-- Opening Marker --
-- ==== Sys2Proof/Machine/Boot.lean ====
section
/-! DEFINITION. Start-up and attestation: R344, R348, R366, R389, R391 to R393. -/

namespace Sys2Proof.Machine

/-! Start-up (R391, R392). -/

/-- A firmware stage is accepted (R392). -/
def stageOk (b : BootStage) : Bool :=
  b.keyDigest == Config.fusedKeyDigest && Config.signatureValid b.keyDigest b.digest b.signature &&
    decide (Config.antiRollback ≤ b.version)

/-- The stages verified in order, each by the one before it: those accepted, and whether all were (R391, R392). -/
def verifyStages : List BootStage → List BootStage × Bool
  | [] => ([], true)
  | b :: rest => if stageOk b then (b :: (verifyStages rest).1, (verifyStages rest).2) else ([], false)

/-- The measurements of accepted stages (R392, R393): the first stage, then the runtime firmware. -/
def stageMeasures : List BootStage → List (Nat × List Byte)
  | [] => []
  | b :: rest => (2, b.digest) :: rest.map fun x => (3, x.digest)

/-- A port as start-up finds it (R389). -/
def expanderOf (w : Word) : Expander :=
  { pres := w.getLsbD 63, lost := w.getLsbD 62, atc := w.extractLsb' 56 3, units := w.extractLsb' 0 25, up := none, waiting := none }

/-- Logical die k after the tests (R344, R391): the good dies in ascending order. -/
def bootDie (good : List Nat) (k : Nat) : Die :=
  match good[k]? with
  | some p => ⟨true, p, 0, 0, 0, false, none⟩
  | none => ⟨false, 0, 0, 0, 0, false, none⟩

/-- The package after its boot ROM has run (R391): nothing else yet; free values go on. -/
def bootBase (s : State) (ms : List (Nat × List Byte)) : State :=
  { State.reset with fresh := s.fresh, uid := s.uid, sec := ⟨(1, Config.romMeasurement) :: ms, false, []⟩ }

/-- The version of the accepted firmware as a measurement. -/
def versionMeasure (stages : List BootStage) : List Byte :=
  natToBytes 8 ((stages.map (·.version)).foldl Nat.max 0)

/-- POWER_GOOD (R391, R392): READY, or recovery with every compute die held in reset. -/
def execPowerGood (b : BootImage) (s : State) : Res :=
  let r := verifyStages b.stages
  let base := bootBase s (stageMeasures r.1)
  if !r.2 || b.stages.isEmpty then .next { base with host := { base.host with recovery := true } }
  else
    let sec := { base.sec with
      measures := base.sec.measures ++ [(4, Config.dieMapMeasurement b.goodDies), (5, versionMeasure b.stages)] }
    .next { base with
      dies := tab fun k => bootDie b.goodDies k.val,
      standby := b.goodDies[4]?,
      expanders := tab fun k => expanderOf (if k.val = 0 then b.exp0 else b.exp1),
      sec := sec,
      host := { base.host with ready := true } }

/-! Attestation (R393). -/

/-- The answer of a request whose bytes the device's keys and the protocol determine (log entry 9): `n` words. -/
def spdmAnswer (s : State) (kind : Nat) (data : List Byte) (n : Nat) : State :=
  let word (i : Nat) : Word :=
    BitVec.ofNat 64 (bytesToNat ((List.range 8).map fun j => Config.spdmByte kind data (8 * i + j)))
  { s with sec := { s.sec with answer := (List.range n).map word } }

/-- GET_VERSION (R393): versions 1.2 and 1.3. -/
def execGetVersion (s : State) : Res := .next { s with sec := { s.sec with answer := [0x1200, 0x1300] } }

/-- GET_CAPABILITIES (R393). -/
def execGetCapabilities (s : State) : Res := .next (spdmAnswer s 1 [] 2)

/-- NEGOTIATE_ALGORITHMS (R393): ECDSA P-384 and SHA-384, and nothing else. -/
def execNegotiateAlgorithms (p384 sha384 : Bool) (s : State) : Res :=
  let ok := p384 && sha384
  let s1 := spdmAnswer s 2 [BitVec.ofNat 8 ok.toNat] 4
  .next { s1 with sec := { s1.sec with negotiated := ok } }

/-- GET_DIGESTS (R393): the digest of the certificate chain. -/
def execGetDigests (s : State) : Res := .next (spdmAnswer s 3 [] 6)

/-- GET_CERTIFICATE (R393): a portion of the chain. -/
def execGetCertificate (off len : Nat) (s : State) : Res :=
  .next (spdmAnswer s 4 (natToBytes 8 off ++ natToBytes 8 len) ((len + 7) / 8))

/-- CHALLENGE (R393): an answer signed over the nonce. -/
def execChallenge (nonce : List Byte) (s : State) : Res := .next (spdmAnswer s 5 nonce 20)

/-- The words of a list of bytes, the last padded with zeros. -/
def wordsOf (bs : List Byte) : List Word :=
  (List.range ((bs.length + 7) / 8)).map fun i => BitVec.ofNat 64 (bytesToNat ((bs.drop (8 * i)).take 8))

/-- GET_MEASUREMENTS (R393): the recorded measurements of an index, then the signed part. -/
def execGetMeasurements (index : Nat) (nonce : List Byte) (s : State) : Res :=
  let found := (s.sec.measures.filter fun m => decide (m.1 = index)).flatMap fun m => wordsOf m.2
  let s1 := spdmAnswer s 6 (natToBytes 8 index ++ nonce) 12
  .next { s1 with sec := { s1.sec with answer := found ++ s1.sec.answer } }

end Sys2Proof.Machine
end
-- Closing Marker --
_About this task_
Gather, from the listing above, every line carrying the word "versionMeasure".

_Result of the exercise_
def versionMeasure (stages : List BootStage) : List Byte :=
      measures := base.sec.measures ++ [(4, Config.dieMapMeasurement b.goodDies), (5, versionMeasure b.stages)] }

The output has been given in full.